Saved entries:
/-- The state after one step; the same state where it has none. -/
def afterStep (s : State) : State := (nextOf (step s)).getD s

theorem steps {s : State} (h : (nextOf (step s)).isSome = true) : step s = .next (afterStep s) := by
  unfold afterStep
  cases hr : step s <;> simp_all [nextOf]

/-- The word a read returns. -/
def readBack (i : Instr) (s : State) : Option Word := (after i { s with rdata := none }).rdata

/-- A state in `IDLE` with given arguments. -/
def args (srate tsym basef bt nsym tones : Word) (sym : Memory) : State :=
  { State.reset with srate := srate, tsym := tsym, basef := basef, bt := bt, nsym := nsym, tones := tones, sym := sym }

/-- The same with a run accepted. -/
def checking (srate tsym basef bt nsym tones : Word) (sym : Memory) : State :=
  { args srate tsym basef bt nsym tones sym with state := .check }

/-- A state in which every register holds another value, so that no two can be mistaken for each other. -/
def marked : State :=
  { State.reset with
    sinksel := true, errcode := 0x0301#16, errinfo := 0x10001#32, ien := 5#3, ipend := 6#3, srate := 0x80000011#32,
    tsym := 0x80000012#32, basef := 0x80000013#32, bt := 0x80000014#32, nsym := 0x80000015#32, tones := 0x80000016#32,
    nsps := 0xF017#16, ntot := 0x80000018#32, fcw0 := 0x80000019#32, ncnt := 0x8000001A#32, kidx := 0x11B#9,
    jidx := 0xF01C#16, phase := 0x8000001D#32, out := 0x8000001E#32, sym := [(7, 0x77#8), (255, 0xEE#8)] }

/-- Program P1 of V7 (trace A of V5) before its `START`. -/
def p1 : State := args 8#32 500000#32 1000#32 0x200#32 2#32 8#32 [(1, 1#8)]

/-- P1 after `CHECK`. -/
def p1Run : State := after .check { p1 with state := .check }

/-- Row 3 of trace A, before its step. -/
def p1Row3 : State := { p1Run with ncnt := 3#32, jidx := 3#16, phase := 0x60000000#32 }

/-- P1 with its last sample held. -/
def p1Last : State := after .emit { p1Run with ncnt := 7#32, kidx := 1#9, jidx := 3#16, phase := 0x80000000#32 }

/-- A run of one symbol of one sample (V2 row 5), accepted; then running, with its sample held, and drained. -/
def oneCheck : State := checking 1#32 1000000#32 0#32 0x200#32 1#32 8#32 []
def oneRun : State := after .check oneCheck
def oneHeld : State := after .emit oneRun
def oneTaken : State := after .pop oneHeld

/-- A block in `FAULT` (V2 row 1). -/
def faulted : State := after .check { State.reset with state := .check }

/-! ## Well-formed terms -/

/-- The three fallback rows outside the space they stand for are refused; inside it they are well formed. -/
theorem test_wf_refuses_rdRsvd : (Instr.rdRsvd 0x000#10).wf = false ∧ (Instr.rdRsvd 0x100#10).wf = false ∧
    (Instr.rdRsvd 0x00A#10).wf = true ∧ (Instr.rdRsvd 0x021#10).wf = false ∧ (Instr.rdRsvd 0x022#10).wf = true := by decide
theorem test_wf_refuses_wrRsvd : (Instr.wrRsvd 0x005#10 1#32).wf = false ∧ (Instr.wrRsvd 0x1FF#10 1#32).wf = false ∧
    (Instr.wrRsvd 0x3FF#10 1#32).wf = true ∧ (Instr.wrRsvd 0x01E#10 1#32).wf = false ∧
    (Instr.wrRsvd 0x01F#10 1#32).wf = true := by decide
theorem test_wf_refuses_cmdRsvd : (Instr.cmdRsvd 0x01000000#32).wf = false ∧ (Instr.cmdRsvd 0x00000000#32).wf = false ∧
    (Instr.cmdRsvd 0x04000000#32).wf = false ∧ (Instr.cmdRsvd 0x01000001#32).wf = true ∧
    (Instr.cmdRsvd 0x05000000#32).wf = true := by decide

/-! ## Decoding: every encoded row, its word written out -/

/-- The command rows of the table, by the words of R113 and R114. -/
def commandWords : List (TWord × Instr) :=
  [ (0x40400000000#43, .cmdNop), (0x40401000000#43, .cmdStart), (0x40402000000#43, .cmdAbort),
    (0x40403000000#43, .cmdClrerr), (0x40404000000#43, .cmdSreset), (0x40405000000#43, .cmdRsvd 0x05000000#32) ]

/-- The read rows of the table (`HT-R`, `HT-S` with `W` = 0): the address of R81 in [41:32]. -/
def readWordsA : List (TWord × Instr) :=
  [ (0x00000000000#43, .rdId), (0x00100000000#43, .rdVersion), (0x00200000000#43, .rdCap),
    (0x00300000000#43, .rdCtrl), (0x00400000000#43, .rdCmd), (0x00500000000#43, .rdStatus),
    (0x00600000000#43, .rdErrcode), (0x00700000000#43, .rdErrinfo), (0x00800000000#43, .rdIen),
    (0x00900000000#43, .rdIpend), (0x01000000000#43, .rdSrate), (0x01100000000#43, .rdTsym),
    (0x01200000000#43, .rdBasef), (0x01300000000#43, .rdBt) ]

/-- The read rows, continued. -/
def readWordsB : List (TWord × Instr) :=
  [ (0x01400000000#43, .rdNsym), (0x01500000000#43, .rdTones), (0x01800000000#43, .rdNsps),
    (0x01900000000#43, .rdNtot), (0x01A00000000#43, .rdFcw0), (0x01B00000000#43, .rdNcnt),
    (0x01C00000000#43, .rdKidx), (0x01D00000000#43, .rdJidx), (0x01E00000000#43, .rdPhase),
    (0x02000000000#43, .rdOutpeek), (0x02100000000#43, .rdOutpop), (0x10700000000#43, .rdSym 7#8),
    (0x01600000000#43, .rdRsvd 0x016#10) ]

/-- The write rows of the table (`HT-W`, `HT-S` with `W` = 1): bit 42 set, the operand in [31:0]. -/
def writeWordsA : List (TWord × Instr) :=
  [ (0x40080000041#43, .wrRoId 0x80000041#32), (0x40180000041#43, .wrRoVersion 0x80000041#32),
    (0x40280000041#43, .wrRoCap 0x80000041#32), (0x40380000041#43, .wrCtrl 0x80000041#32),
    (0x40580000041#43, .wrRoStatus 0x80000041#32), (0x40680000041#43, .wrRoErrcode 0x80000041#32),
    (0x40780000041#43, .wrRoErrinfo 0x80000041#32), (0x40880000041#43, .wrIen 0x80000041#32),
    (0x40980000041#43, .wrIpend 0x80000041#32), (0x41080000041#43, .wrSrate 0x80000041#32),
    (0x41180000041#43, .wrTsym 0x80000041#32), (0x41280000041#43, .wrBasef 0x80000041#32),
    (0x41380000041#43, .wrBt 0x80000041#32) ]

/-- The write rows, continued. -/
def writeWordsB : List (TWord × Instr) :=
  [ (0x41480000041#43, .wrNsym 0x80000041#32), (0x41580000041#43, .wrTones 0x80000041#32),
    (0x41880000041#43, .wrRoNsps 0x80000041#32), (0x41980000041#43, .wrRoNtot 0x80000041#32),
    (0x41A80000041#43, .wrRoFcw0 0x80000041#32), (0x41B80000041#43, .wrRoNcnt 0x80000041#32),
    (0x41C80000041#43, .wrRoKidx 0x80000041#32), (0x41D80000041#43, .wrRoJidx 0x80000041#32),
    (0x41E80000041#43, .wrRoPhase 0x80000041#32), (0x42080000041#43, .wrRoOutpeek 0x80000041#32),
    (0x42180000041#43, .wrRoOutpop 0x80000041#32), (0x50AFFFFFFFF#43, .wrSym 10#8 0xFFFFFFFF#32),
    (0x7FF12345678#43, .wrRsvd 0x3FF#10 0x12345678#32) ]
theorem test_decode_commands : commandWords.all (fun p => decodeWord p.1 == p.2) = true := by decide
theorem test_decode_reads : (readWordsA ++ readWordsB).all (fun p => decodeWord p.1 == p.2) = true := by decide
theorem test_decode_writes : (writeWordsA ++ writeWordsB).all (fun p => decodeWord p.1 == p.2) = true := by decide

/-- R113, written bit by bit: `W` = 1, `ADDR` = 0x004, opcode 0x01, operand 0. -/
theorem test_decode_start_bits :
    decodeWord 0b1_0000000100_00000001_000000000000000000000000#43 = .cmdStart := by decide

/-- R112: `W` = 1, `ADDR[9:8]` = 01, index 5, value 7. -/
theorem test_decode_symbol_bits :
    decodeWord 0b1_01_00000101_00000000000000000000000000000111#43 = .wrSym 5#8 7#32 := by decide

/-- Reserved encodings do not fall through to a neighbour (R114, R182, V6). -/
theorem test_decode_reserved :
    decodeWord 0x40404FFFFFF#43 = .cmdRsvd 0x04FFFFFF#32 ∧ decodeWord 0x404FF000000#43 = .cmdRsvd 0xFF000000#32 ∧
    decodeWord 0x01F00000000#43 = .rdRsvd 0x01F#10 ∧ decodeWord 0x0FF00000000#43 = .rdRsvd 0x0FF#10 ∧
    decodeWord 0x20000000000#43 = .rdRsvd 0x200#10 := by decide

/-- Bytes: six, the least significant first, the top five bits 0 (log entry 12). -/
theorem test_decode_bytes :
    decodeBytes [0x00#8, 0x00#8, 0x00#8, 0x01#8, 0x04#8, 0x04#8, 0xAA#8] = .ok (.cmdStart, [0xAA#8]) ∧
    decodeBytes [0#8, 0#8, 0#8, 0#8, 0#8, 0x08#8] = .error .above43Bits ∧
    decodeBytes [0#8, 0#8, 0#8, 0#8, 0#8] = .error .truncated := ⟨rfl, rfl, rfl⟩

/-! ## Host accesses -/

/-- Every read returns its own register (R142 to R173, R180, R182, R273). -/
theorem test_reads_return_their_register :
    [readBack .rdId marked, readBack .rdVersion marked, readBack .rdCap marked, readBack .rdCtrl marked,
      readBack .rdCmd marked, readBack .rdErrcode marked, readBack .rdErrinfo marked, readBack .rdIen marked,
      readBack .rdIpend marked, readBack .rdSrate marked, readBack .rdTsym marked, readBack .rdBasef marked,
      readBack .rdBt marked, readBack .rdNsym marked, readBack .rdTones marked, readBack .rdNsps marked,
      readBack .rdNtot marked, readBack .rdFcw0 marked, readBack .rdNcnt marked, readBack .rdKidx marked,
      readBack .rdJidx marked, readBack .rdPhase marked, readBack (.rdSym 7#8) marked, readBack (.rdSym 8#8) marked,
      readBack (.rdRsvd 0x3FF#10) marked, readBack .rdOutpeek marked] =
    [some 0x46534B53#32, some 0x00010000#32, some 0xFFFF8100#32, some 1#32, some 0#32, some 0x0301#32,
      some 0x10001#32, some 5#32, some 6#32, some 0x80000011#32, some 0x80000012#32, some 0x80000013#32,
      some 0x80000014#32, some 0x80000015#32, some 0x80000016#32, some 0xF017#32, some 0x80000018#32,
      some 0x80000019#32, some 0x8000001A#32, some 0x11B#32, some 0xF01C#32, some 0x8000001D#32, some 0x77#32,
      some 0#32, some 0#32, some 0x7FC00000#32] := by decide

/-- The words of `STATUS` that R148 lists. -/
theorem test_status_words :
    readBack .rdStatus State.reset = some 0x000#32 ∧
    readBack .rdStatus { State.reset with state := .check } = some 0x011#32 ∧
    readBack .rdStatus { State.reset with state := .run } = some 0x012#32 ∧
    readBack .rdStatus { State.reset with state := .run, outValid := true } = some 0x092#32 ∧
    readBack .rdStatus { State.reset with state := .run, outValid := true, outLast := true } = some 0x492#32 ∧
    readBack .rdStatus { State.reset with state := .fault, cmderr := true } = some 0x243#32 ∧
    readBack .rdStatus { State.reset with done := true, wrbusy := true } = some 0x120#32 := by decide

/-- Writes reach their own register (R146, R156 to R166; the operands of V6). -/
theorem test_writes_reach_their_register :
    after (.wrCtrl 0xFFFFFFFE#32) marked = { marked with sinksel := false } ∧
    after (.wrSrate 0xFFFFFFFF#32) marked = { marked with srate := 0xFFFFFFFF#32 } ∧
    after (.wrTsym 160000#32) marked = { marked with tsym := 0x00027100#32 } ∧
    after (.wrBasef 1000000#32) marked = { marked with basef := 0x000F4240#32 } ∧
    after (.wrBt 0x12345678#32) marked = { marked with bt := 0x12345678#32 } ∧
    after (.wrNsym 79#32) marked = { marked with nsym := 0x0000004F#32 } ∧
    after (.wrTones 8#32) marked = { marked with tones := 8#32 } ∧
    after (.wrIen 0xFFFFFFFF#32) marked = { marked with ien := 7#3 } := by decide

/-- While busy the same writes are discarded and flagged (R141), `IEN` and `IPEND` excepted. -/
theorem test_writes_while_busy :
    [Instr.wrCtrl 0#32, .wrSrate 1#32, .wrTsym 1#32, .wrBasef 1#32, .wrBt 1#32, .wrNsym 1#32, .wrTones 1#32,
      .wrSym 255#8 1#32].all (fun i =>
        after i { marked with state := .run } == { marked with state := .run, wrbusy := true, ipend := 6#3 }) = true ∧
    after (.wrIpend 0x4#32) { marked with state := .run } = { marked with state := .run, ipend := 2#3 } ∧
    after (.wrIen 0xF8#32) { marked with state := .check } = { marked with state := .check, ien := 0#3 } := by decide
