/-! COR.WEARCNT (R185, `05_pixel_correction.md`). -/
def COR_WEARCNT_SAT : Fld := ⟨0x40080028, 24, 8, 0⟩
def COR_WEARCNT_DEFER : Fld := ⟨0x40080028, 16, 8, 0⟩
def COR_WEARCNT_PASSES : Fld := ⟨0x40080028, 0, 16, 0⟩

/-! COR.ECCCNT (R185, `05_pixel_correction.md`). -/
def COR_ECCCNT_UNCORR : Fld := ⟨0x40080030, 16, 16, 0⟩
def COR_ECCCNT_CORR : Fld := ⟨0x40080030, 0, 16, 0⟩

/-! COR.ECCADDR (R185, `05_pixel_correction.md`). -/
def COR_ECCADDR_IDX : Fld := ⟨0x40080034, 0, 20, 0⟩

/-! COR.FILLSTAT (R185, `05_pixel_correction.md`). -/
def COR_FILLSTAT_UNFILLED : Fld := ⟨0x40080038, 16, 16, 0⟩
def COR_FILLSTAT_DEAD : Fld := ⟨0x40080038, 0, 16, 0⟩

/-! TLK.CTRL (R215, `06_amnas_lanes.md`). -/
def TLK_CTRL_PLL_EN : Fld := ⟨0x400A0000, 1, 1, 0⟩
def TLK_CTRL_LOCK : Fld := ⟨0x400A0000, 0, 1, 0⟩

/-! TLK.STATUS (R215, `06_amnas_lanes.md`). -/
def TLK_STATUS_PLL_LOST : Fld := ⟨0x400A0004, 1, 1, 0⟩
def TLK_STATUS_PLL_LOCK : Fld := ⟨0x400A0004, 0, 1, 0⟩

/-! TLK.FLIGHTMAX (R215, `06_amnas_lanes.md`). -/
def TLK_FLIGHTMAX_FMAX : Fld := ⟨0x400A0008, 0, 16, 0⟩

/-! TLK.ERRLIM (R215, `06_amnas_lanes.md`). -/
def TLK_ERRLIM_LIMIT : Fld := ⟨0x400A000C, 0, 16, 0x10⟩

/-! TLK.UPMAP_LO (R215, `06_amnas_lanes.md`). -/
def TLK_UPMAP_LO_MAP : Fld := ⟨0x400A0010, 0, 32, 0⟩

/-! TLK.UPMAP_HI (R215, `06_amnas_lanes.md`). -/
def TLK_UPMAP_HI_MAP : Fld := ⟨0x400A0014, 0, 32, 0⟩

/-! TLK.SYNCMAP_LO (R215, `06_amnas_lanes.md`). -/
def TLK_SYNCMAP_LO_MAP : Fld := ⟨0x400A0018, 0, 32, 0⟩

/-! TLK.SYNCMAP_HI (R215, `06_amnas_lanes.md`). -/
def TLK_SYNCMAP_HI_MAP : Fld := ⟨0x400A001C, 0, 32, 0⟩

/-! TLK.LN_CTRL (R215, `06_amnas_lanes.md`). -/
def TLK_LN_CTRL_PRBS (n : Nat) : Fld := ⟨0x400A0100 + 0x20 * n, 10, 2, 0⟩
def TLK_LN_CTRL_LB (n : Nat) : Fld := ⟨0x400A0100 + 0x20 * n, 8, 2, 0⟩
def TLK_LN_CTRL_TRAIN (n : Nat) : Fld := ⟨0x400A0100 + 0x20 * n, 4, 1, 0⟩
def TLK_LN_CTRL_SLIP (n : Nat) : Fld := ⟨0x400A0100 + 0x20 * n, 3, 1, 0⟩
def TLK_LN_CTRL_AUTOALIGN (n : Nat) : Fld := ⟨0x400A0100 + 0x20 * n, 2, 1, 0x1⟩
def TLK_LN_CTRL_RX_ON (n : Nat) : Fld := ⟨0x400A0100 + 0x20 * n, 1, 1, 0⟩
def TLK_LN_CTRL_TX_ON (n : Nat) : Fld := ⟨0x400A0100 + 0x20 * n, 0, 1, 0⟩

/-! TLK.LN_EQ (R215, `06_amnas_lanes.md`). -/
def TLK_LN_EQ_CTLE (n : Nat) : Fld := ⟨0x400A0104 + 0x20 * n, 8, 3, 0x3⟩
def TLK_LN_EQ_RXPOL (n : Nat) : Fld := ⟨0x400A0104 + 0x20 * n, 5, 1, 0⟩
def TLK_LN_EQ_TXPOL (n : Nat) : Fld := ⟨0x400A0104 + 0x20 * n, 4, 1, 0⟩
def TLK_LN_EQ_DEEMPH (n : Nat) : Fld := ⟨0x400A0104 + 0x20 * n, 2, 2, 0⟩
def TLK_LN_EQ_SWING (n : Nat) : Fld := ⟨0x400A0104 + 0x20 * n, 0, 2, 0x2⟩

/-! TLK.LN_FLIGHT (R215, `06_amnas_lanes.md`). -/
def TLK_LN_FLIGHT_EN (n : Nat) : Fld := ⟨0x400A0108 + 0x20 * n, 31, 1, 0⟩
def TLK_LN_FLIGHT_DELAY (n : Nat) : Fld := ⟨0x400A0108 + 0x20 * n, 16, 8, 0⟩
def TLK_LN_FLIGHT_FLIGHT (n : Nat) : Fld := ⟨0x400A0108 + 0x20 * n, 0, 16, 0⟩

/-! TLK.LN_STATUS (R215, `06_amnas_lanes.md`). -/
def TLK_LN_STATUS_INSERV (n : Nat) : Fld := ⟨0x400A010C + 0x20 * n, 8, 1, 0⟩
def TLK_LN_STATUS_SIGDET (n : Nat) : Fld := ⟨0x400A010C + 0x20 * n, 7, 1, 0⟩
def TLK_LN_STATUS_LINK (n : Nat) : Fld := ⟨0x400A010C + 0x20 * n, 5, 2, 0⟩
def TLK_LN_STATUS_RXST (n : Nat) : Fld := ⟨0x400A010C + 0x20 * n, 3, 2, 0⟩
def TLK_LN_STATUS_TXST (n : Nat) : Fld := ⟨0x400A010C + 0x20 * n, 1, 2, 0⟩
def TLK_LN_STATUS_FELB (n : Nat) : Fld := ⟨0x400A010C + 0x20 * n, 0, 1, 0⟩

/-! TLK.LN_ERR (R215, `06_amnas_lanes.md`). -/
def TLK_LN_ERR_DISP (n : Nat) : Fld := ⟨0x400A0110 + 0x20 * n, 16, 16, 0⟩
def TLK_LN_ERR_CV (n : Nat) : Fld := ⟨0x400A0110 + 0x20 * n, 0, 16, 0⟩

/-! TLK.LN_LOSS (R215, `06_amnas_lanes.md`). -/
def TLK_LN_LOSS_TRAINS (n : Nat) : Fld := ⟨0x400A0114 + 0x20 * n, 16, 16, 0⟩
def TLK_LN_LOSS_SYNCLOSS (n : Nat) : Fld := ⟨0x400A0114 + 0x20 * n, 0, 16, 0⟩

/-! TLK.LN_PRBS (R215, `06_amnas_lanes.md`). -/
def TLK_LN_PRBS_ERRBITS (n : Nat) : Fld := ⟨0x400A0118 + 0x20 * n, 0, 32, 0⟩

/-! TLK.LN_ID (R215, `06_amnas_lanes.md`). -/
def TLK_LN_ID_REV (n : Nat) : Fld := ⟨0x400A011C + 0x20 * n, 24, 8, 0⟩
def TLK_LN_ID_LANE (n : Nat) : Fld := ⟨0x400A011C + 0x20 * n, 16, 8, 0⟩
def TLK_LN_ID_TYPE (n : Nat) : Fld := ⟨0x400A011C + 0x20 * n, 0, 16, 0⟩

/-! TPR.CTRL (R242, `07_tile_protocol.md`). -/
def TPR_CTRL_AUTORES : Fld := ⟨0x400B0000, 2, 1, 0x1⟩
def TPR_CTRL_EN : Fld := ⟨0x400B0000, 1, 1, 0⟩
def TPR_CTRL_LOCK : Fld := ⟨0x400B0000, 0, 1, 0⟩

/-! TPR.CFG (R242, `07_tile_protocol.md`). -/
def TPR_CFG_COASTLIM : Fld := ⟨0x400B0004, 16, 10, 0xFA⟩
def TPR_CFG_AUTOMAX : Fld := ⟨0x400B0004, 8, 8, 0x4⟩

/-! TPR.BCAST (R242, `07_tile_protocol.md`). -/
def TPR_BCAST_CAUSE : Fld := ⟨0x400B0008, 24, 8, 0⟩
def TPR_BCAST_OP : Fld := ⟨0x400B0008, 16, 3, 0⟩
def TPR_BCAST_ALL : Fld := ⟨0x400B0008, 8, 1, 0⟩
def TPR_BCAST_LANE : Fld := ⟨0x400B0008, 0, 6, 0⟩

/-! TPR.SNAP (R242, `07_tile_protocol.md`). -/
def TPR_SNAP_DONE : Fld := ⟨0x400B000C, 16, 1, 0⟩
def TPR_SNAP_REQ : Fld := ⟨0x400B000C, 8, 1, 0⟩
def TPR_SNAP_ID : Fld := ⟨0x400B000C, 0, 8, 0⟩

/-! TPR.TSTATE (R242, `07_tile_protocol.md`). -/
def TPR_TSTATE_STATE (n : Nat) : Fld := ⟨0x400B0010 + 0x4 * n, 0, 32, 0xFFFFFFFF⟩

/-! TPR.CMDQ (R242, `07_tile_protocol.md`). -/
def TPR_CMDQ_PUSH : Fld := ⟨0x400B0020, 31, 1, 0⟩
def TPR_CMDQ_ALL : Fld := ⟨0x400B0020, 30, 1, 0⟩
def TPR_CMDQ_LANE : Fld := ⟨0x400B0020, 24, 6, 0⟩
def TPR_CMDQ_OPC : Fld := ⟨0x400B0020, 16, 8, 0⟩
def TPR_CMDQ_LEN : Fld := ⟨0x400B0020, 0, 9, 0⟩

/-! TPR.CMDQSTAT (R242, `07_tile_protocol.md`). -/
def TPR_CMDQSTAT_NAKS : Fld := ⟨0x400B0024, 16, 16, 0⟩
def TPR_CMDQSTAT_LEVEL : Fld := ⟨0x400B0024, 0, 6, 0⟩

_TASK GOAL_
Whenever the string "wrSym" turns up in a line above, copy that line out.

_THE ANSWER_
    (0x42180000041#43, .wrRoOutpop 0x80000041#32), (0x50AFFFFFFFF#43, .wrSym 10#8 0xFFFFFFFF#32),
    decodeWord 0b1_01_00000101_00000000000000000000000000000111#43 = .wrSym 5#8 7#32 := by decide
      .wrSym 255#8 1#32].all (fun i =>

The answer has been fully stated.